= ASSIGNMENT =
Filter the entries below down to the lines that hold "codes".

Collected data entries:
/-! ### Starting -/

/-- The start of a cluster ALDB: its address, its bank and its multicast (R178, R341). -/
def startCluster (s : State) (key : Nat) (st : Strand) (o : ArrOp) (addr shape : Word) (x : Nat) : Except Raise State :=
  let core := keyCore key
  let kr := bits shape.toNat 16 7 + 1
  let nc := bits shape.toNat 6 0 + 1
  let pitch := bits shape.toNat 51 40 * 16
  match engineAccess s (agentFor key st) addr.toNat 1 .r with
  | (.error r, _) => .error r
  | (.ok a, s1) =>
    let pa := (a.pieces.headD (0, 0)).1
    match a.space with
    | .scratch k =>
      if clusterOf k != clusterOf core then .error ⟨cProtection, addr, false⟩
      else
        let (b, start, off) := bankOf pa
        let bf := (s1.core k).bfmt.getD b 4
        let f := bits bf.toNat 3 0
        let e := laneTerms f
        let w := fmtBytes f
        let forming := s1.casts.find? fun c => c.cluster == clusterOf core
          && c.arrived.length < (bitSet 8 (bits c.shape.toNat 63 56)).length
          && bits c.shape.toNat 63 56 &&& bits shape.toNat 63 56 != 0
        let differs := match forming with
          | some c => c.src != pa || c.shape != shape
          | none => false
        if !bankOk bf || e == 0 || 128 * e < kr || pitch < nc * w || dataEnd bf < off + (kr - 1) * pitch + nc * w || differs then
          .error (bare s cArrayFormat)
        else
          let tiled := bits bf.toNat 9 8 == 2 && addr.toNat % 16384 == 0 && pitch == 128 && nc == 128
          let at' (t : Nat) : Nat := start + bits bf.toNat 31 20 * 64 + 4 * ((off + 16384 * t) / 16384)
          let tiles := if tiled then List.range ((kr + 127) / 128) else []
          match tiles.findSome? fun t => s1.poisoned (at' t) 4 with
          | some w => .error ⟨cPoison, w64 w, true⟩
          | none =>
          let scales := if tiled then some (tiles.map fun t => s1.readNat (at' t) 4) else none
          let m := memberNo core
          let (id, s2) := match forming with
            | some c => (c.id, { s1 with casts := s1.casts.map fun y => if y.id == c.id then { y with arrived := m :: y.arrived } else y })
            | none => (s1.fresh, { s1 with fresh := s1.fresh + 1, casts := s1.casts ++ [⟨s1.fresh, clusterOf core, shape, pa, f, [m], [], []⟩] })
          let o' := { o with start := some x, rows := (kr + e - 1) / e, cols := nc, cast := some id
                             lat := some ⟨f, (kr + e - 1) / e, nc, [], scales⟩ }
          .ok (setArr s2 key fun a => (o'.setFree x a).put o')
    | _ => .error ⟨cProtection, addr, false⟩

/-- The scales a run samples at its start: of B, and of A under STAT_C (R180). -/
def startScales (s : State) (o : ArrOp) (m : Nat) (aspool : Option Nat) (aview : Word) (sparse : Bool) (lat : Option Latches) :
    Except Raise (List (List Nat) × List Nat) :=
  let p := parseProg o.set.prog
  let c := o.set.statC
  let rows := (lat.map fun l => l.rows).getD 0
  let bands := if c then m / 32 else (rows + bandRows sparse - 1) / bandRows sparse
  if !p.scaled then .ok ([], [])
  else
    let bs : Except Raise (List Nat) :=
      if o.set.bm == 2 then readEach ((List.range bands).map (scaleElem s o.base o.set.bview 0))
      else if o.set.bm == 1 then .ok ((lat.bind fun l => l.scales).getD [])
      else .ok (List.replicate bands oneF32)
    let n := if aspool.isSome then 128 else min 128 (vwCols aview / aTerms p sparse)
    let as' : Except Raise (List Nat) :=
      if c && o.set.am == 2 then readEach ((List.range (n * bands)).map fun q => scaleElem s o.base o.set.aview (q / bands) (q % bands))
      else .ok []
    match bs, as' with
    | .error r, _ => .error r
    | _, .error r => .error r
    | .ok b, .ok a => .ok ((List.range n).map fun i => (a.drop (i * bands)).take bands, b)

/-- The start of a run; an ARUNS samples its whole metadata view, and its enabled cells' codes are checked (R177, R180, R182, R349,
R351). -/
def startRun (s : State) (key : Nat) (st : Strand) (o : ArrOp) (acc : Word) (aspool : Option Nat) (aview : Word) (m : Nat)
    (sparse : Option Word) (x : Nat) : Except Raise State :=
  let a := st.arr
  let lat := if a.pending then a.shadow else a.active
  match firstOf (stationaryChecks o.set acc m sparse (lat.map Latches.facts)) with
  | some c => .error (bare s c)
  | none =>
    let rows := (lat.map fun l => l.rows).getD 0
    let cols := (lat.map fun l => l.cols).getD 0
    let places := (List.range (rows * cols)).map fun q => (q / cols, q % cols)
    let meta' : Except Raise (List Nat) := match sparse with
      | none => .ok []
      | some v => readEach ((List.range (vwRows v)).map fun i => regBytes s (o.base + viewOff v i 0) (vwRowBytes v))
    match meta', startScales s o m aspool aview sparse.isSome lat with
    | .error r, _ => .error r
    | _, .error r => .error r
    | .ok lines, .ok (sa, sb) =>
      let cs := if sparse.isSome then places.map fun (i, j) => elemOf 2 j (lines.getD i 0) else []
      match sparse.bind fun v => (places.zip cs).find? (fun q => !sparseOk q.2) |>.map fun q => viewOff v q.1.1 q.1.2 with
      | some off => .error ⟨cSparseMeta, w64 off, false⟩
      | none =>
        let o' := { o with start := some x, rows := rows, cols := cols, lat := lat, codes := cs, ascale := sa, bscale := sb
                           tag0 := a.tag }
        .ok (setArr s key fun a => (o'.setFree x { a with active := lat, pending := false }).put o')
...
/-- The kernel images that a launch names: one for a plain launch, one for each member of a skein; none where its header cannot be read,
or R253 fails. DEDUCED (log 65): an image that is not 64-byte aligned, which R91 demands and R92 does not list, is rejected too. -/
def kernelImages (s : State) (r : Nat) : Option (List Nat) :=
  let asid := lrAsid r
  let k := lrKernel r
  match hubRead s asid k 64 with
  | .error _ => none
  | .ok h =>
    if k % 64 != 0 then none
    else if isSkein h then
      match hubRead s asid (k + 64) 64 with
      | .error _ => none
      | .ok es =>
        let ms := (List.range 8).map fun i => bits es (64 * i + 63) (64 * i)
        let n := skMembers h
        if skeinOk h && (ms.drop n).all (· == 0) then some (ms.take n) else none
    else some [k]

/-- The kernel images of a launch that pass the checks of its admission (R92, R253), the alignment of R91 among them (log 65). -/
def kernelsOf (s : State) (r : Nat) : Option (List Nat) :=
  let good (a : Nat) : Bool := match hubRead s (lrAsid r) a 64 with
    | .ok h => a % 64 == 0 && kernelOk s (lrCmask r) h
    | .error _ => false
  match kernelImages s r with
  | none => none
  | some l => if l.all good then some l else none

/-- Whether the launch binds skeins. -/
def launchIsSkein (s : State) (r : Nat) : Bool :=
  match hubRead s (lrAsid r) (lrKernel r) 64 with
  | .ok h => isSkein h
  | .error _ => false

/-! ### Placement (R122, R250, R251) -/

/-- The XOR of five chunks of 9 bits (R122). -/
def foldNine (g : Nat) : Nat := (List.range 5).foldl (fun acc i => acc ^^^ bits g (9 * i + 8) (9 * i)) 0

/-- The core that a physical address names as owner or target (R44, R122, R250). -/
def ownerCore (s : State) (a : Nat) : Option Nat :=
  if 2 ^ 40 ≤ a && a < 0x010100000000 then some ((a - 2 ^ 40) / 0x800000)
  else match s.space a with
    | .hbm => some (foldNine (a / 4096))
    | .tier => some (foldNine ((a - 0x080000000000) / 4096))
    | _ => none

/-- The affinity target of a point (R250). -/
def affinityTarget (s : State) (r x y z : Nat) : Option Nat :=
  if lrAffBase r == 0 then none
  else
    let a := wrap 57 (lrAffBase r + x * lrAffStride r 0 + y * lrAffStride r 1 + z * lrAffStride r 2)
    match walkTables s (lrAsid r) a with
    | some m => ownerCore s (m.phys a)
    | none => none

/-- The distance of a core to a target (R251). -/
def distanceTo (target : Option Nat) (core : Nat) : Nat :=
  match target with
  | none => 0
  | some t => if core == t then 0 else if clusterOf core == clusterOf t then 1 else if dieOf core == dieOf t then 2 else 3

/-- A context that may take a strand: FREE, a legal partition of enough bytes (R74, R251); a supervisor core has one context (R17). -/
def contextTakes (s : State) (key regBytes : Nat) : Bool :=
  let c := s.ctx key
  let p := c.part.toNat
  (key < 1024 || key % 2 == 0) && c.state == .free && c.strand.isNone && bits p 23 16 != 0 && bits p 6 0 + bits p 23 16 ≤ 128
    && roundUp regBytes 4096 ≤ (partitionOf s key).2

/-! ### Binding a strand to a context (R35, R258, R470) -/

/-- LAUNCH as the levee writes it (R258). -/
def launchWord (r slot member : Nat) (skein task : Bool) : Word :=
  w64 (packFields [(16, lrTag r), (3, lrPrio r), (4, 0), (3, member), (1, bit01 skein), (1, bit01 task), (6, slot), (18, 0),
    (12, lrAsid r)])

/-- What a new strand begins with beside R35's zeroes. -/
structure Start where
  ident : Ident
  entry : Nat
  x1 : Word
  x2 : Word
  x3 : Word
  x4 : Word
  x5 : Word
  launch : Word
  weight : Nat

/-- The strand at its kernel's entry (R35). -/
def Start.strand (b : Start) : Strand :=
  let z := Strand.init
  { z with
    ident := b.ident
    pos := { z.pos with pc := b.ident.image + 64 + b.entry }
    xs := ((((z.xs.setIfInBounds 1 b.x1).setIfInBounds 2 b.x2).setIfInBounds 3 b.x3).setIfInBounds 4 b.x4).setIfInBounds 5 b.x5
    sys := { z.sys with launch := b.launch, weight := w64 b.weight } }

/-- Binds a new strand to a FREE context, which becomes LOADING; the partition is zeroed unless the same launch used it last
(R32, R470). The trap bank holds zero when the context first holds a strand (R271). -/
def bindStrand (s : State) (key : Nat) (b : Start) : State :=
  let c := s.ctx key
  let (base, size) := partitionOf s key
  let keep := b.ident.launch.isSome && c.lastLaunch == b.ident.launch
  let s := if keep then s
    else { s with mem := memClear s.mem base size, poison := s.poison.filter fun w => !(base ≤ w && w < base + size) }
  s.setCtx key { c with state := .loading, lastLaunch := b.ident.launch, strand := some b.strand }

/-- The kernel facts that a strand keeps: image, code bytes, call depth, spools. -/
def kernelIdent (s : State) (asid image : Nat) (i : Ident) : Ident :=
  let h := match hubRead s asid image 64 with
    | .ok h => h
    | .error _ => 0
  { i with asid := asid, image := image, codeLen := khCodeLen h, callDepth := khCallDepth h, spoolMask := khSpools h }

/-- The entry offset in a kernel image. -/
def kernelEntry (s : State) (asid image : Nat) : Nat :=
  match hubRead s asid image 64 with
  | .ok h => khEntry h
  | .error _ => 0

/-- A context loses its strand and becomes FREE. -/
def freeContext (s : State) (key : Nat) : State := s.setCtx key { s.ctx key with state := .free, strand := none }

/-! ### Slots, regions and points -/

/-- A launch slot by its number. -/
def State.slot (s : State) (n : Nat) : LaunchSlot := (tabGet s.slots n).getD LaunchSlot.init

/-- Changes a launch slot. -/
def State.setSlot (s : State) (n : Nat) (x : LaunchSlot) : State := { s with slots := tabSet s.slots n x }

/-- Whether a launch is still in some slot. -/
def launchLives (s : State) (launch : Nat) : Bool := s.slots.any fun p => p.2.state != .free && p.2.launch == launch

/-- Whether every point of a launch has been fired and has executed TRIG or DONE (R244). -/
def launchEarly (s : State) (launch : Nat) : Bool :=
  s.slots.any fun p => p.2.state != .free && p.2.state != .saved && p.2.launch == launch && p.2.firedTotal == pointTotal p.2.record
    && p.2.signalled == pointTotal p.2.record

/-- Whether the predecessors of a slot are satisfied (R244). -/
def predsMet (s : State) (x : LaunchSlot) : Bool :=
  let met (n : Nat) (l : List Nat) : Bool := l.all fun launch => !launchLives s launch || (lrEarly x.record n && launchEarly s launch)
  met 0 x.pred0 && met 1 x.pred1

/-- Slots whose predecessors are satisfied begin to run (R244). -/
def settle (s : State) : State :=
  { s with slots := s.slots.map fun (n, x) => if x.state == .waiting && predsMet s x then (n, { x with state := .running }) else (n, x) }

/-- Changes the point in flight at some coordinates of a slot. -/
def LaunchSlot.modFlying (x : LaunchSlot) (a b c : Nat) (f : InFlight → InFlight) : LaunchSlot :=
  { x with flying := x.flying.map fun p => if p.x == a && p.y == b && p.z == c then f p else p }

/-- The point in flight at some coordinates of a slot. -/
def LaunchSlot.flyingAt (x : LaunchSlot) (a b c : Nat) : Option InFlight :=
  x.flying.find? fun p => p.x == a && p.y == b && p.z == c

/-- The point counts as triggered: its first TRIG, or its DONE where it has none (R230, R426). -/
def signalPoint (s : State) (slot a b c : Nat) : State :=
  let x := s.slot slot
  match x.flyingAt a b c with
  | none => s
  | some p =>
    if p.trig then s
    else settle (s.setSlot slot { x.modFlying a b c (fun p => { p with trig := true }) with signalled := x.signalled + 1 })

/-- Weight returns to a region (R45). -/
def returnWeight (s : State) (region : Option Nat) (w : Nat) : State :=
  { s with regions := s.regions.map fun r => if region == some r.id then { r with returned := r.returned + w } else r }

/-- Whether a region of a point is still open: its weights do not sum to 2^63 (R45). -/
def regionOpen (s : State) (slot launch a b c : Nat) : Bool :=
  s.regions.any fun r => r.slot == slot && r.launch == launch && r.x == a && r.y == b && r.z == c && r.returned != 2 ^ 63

= WRITTEN RESPONSE =
/-- The start of a run; an ARUNS samples its whole metadata view, and its enabled cells' codes are checked (R177, R180, R182, R349,
        let o' := { o with start := some x, rows := rows, cols := cols, lat := lat, codes := cs, ascale := sa, bscale := sb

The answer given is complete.